Task: Among the records below, how many lines contain "remEntries"? State the number and nothing more.

-- Opening Marker --

-- ==== Sys2Proof/Machine/ReedSolomon.lean ====
section
/-! DEFINITION. The RSE unit (40_reed_solomon.md): GF(256), the generator divisor, the remainder, and the commands GFMUL,
RSREM and ECC. -/

namespace Sys2Proof.Machine

/-! ### The field -/

/-- One round of the multiplication loop of R251, for bit `i` of `y`: multiply by t and reduce, then add `x`. -/
def gfMulRound (x y : Byte) (z : BitVec 9) (i : Nat) : BitVec 9 :=
  let shifted := (z <<< 1) ^^^ (if z.getLsbD 7 then 0x11D#9 else 0)
  if y.getLsbD i then shifted ^^^ x.setWidth 9 else shifted

/-- `gf_mul(x, y)`, the product in GF(256) over 0x11D, most-significant bit of `y` first (R250, R251). -/
@[irreducible] def gfMul (x y : Byte) : Byte := ([7, 6, 5, 4, 3, 2, 1, 0].foldl (gfMulRound x y) 0).setWidth 8

/-- `α^i`, for α = 0x02 (R253). -/
def gfAlphaPow : Nat → Byte
  | 0 => 0x01
  | i + 1 => gfMul (gfAlphaPow i) 0x02

/-! ### The generator divisor -/

/-- Multiply the stored coefficients by `(x - root)` (R255): entry `j` becomes `GEN[j] · root ^ GEN[j+1]`. -/
def timesRoot (g : List Byte) (root : Byte) : List Byte :=
  g.mapIdx fun j c => gfMul c root ^^^ g.getD (j + 1) 0

/-- The coefficients of the degree-`d` divisor after the first `n` roots `α^0 .. α^(n-1)` (R255). -/
def divisorAfter (d : Nat) : Nat → List Byte
  | 0 => (List.range d).map fun j => if j + 1 = d then 0x01 else 0x00
  | n + 1 => timesRoot (divisorAfter d n) (gfAlphaPow n)

/-- The stored coefficients `GEN[0..d-1]` of the generator divisor of degree `d`, highest power first (R255). -/
@[irreducible] def genDivisor (d : Nat) : List Byte := divisorAfter d d

/-- `GEN[i]`, the ROM of the elaborated block; entries from ECC_LEN up are 0 (R93). -/
def genAt (c : Cfg) (i : Nat) : Byte := (genDivisor c.eccLen).getD i 0

/-! ### The remainder -/

/-- One step of the shift-register division (R258): shift toward `R[0]` and subtract `factor · g`. -/
def remainderStep (gen : List Byte) (r : List Byte) (dk : Byte) : List Byte :=
  let factor := dk ^^^ r.headD 0
  List.zipWith (fun ri gi => ri ^^^ gfMul gi factor) (r.tail ++ [0x00]) gen

/-- `rs_remainder(D)` for the divisor `gen` (R258). -/
@[irreducible] def rsRemainderBy (gen : List Byte) (ds : List Byte) : List Byte :=
  ds.foldl (remainderStep gen) (List.replicate gen.length 0x00)

/-- `rs_remainder(D)` of a block elaborated with `c`: its divisor has degree ECC_LEN (R258). -/
def rsRemainder (c : Cfg) (ds : List Byte) : List Byte := rsRemainderBy (genDivisor c.eccLen) ds

/-! ### Blocks -/

/-- `len_j`, the number of data codewords of block `j`: the short blocks come first (R263). -/
def blockLen (c : Cfg) (j : Nat) : Nat := if j < c.numShortBlocks then c.shortDataLen else c.shortDataLen + 1

/-- `start_j` (R263). -/
def blockStart (c : Cfg) : Nat → Nat
  | 0 => 0
  | j + 1 => blockStart c j + blockLen c j

/-- The data codewords of block `j` (R263). -/
def blockData (s : State) (j : Nat) : List Byte := dataSlice s (blockStart s.cfg j) (blockLen s.cfg j)

/-- `ecc_j`, over the block's data codewords only (R264). -/
def blockEcc (s : State) (j : Nat) : List Byte := rsRemainder s.cfg (blockData s j)

/-- `B_j`: the block's data, the pad byte of a short block, its ECC (R265). -/
def paddedBlock (s : State) (j : Nat) : List Byte :=
  blockData s j ++ (if j < s.cfg.numShortBlocks then [0x00] else []) ++ blockEcc s j

/-- The padded blocks, in order (R263 to R265). -/
@[irreducible] def paddedBlocks (s : State) : List (List Byte) := (List.range s.cfg.numBlocks).map (paddedBlock s)

/-- Column `i` of the interleaver: the byte at `i` of each block in turn, but not the pad byte of a short block (R266). -/
def interleaveColumn (c : Cfg) (blocks : List (List Byte)) (i : Nat) : List Byte :=
  ((List.range c.numBlocks).filter fun j => !(i == c.shortDataLen && decide (j < c.numShortBlocks))).map
    fun j => (blocks.getD j []).getD i 0

/-- The interleaved stream, column by column (R266). -/
@[irreducible] def interleave (c : Cfg) (blocks : List (List Byte)) : List Byte :=
  (List.range (c.shortBlockLen + 1)).flatMap (interleaveColumn c blocks)

/-! ### The commands -/

/-- GFMUL (R252). -/
def gfmulBody (a b : Byte) (s : State) : State := { s with result := gfMul a b }

/-- The 32 entries of REM from a remainder: the entries from ECC_LEN up are 0 (R94, R259). -/
@[irreducible] def remEntries (r : List Byte) : Vector Byte 32 := ⟨⟨(List.range 32).map fun i => r.getD i 0x00⟩, by simp⟩

/-- RSREM: the remainder of `DATA[0..DLEN-1]` (R259). -/
def rsremBody (s : State) : State := { s with rem := remEntries (rsRemainder s.cfg (dataSlice s 0 s.dlen.toNat)) }

/-- The body of ECC after its `require` lines (R262), with the count check of R267. -/
def eccBody (s : State) : CmdResult :=
  let out := interleave s.cfg (paddedBlocks s)
  if out.length ≠ s.cfg.rawCodewords then .fault .interleaveCount s
  else .done { s with cw := Memory.writeFrom s.cw 0 out, phase := .eccd }

/-- GFMUL (R252). -/
def execGfmul (a b : Byte) (s : State) : Host.Outcome State Fault Refusal := finish s (.done (gfmulBody a b s))

/-- RSREM (R259). -/
def execRsrem (s : State) : Host.Outcome State Fault Refusal := finish s (.done (rsremBody s))

/-- ECC (R262, R270). -/
def execEcc (s : State) : Host.Outcome State Fault Refusal :=
  finish s (requirePhase [.func] s (requireDataLength s (eccBody s)))

end Sys2Proof.Machine
end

-- Closing Marker --

Response area: 2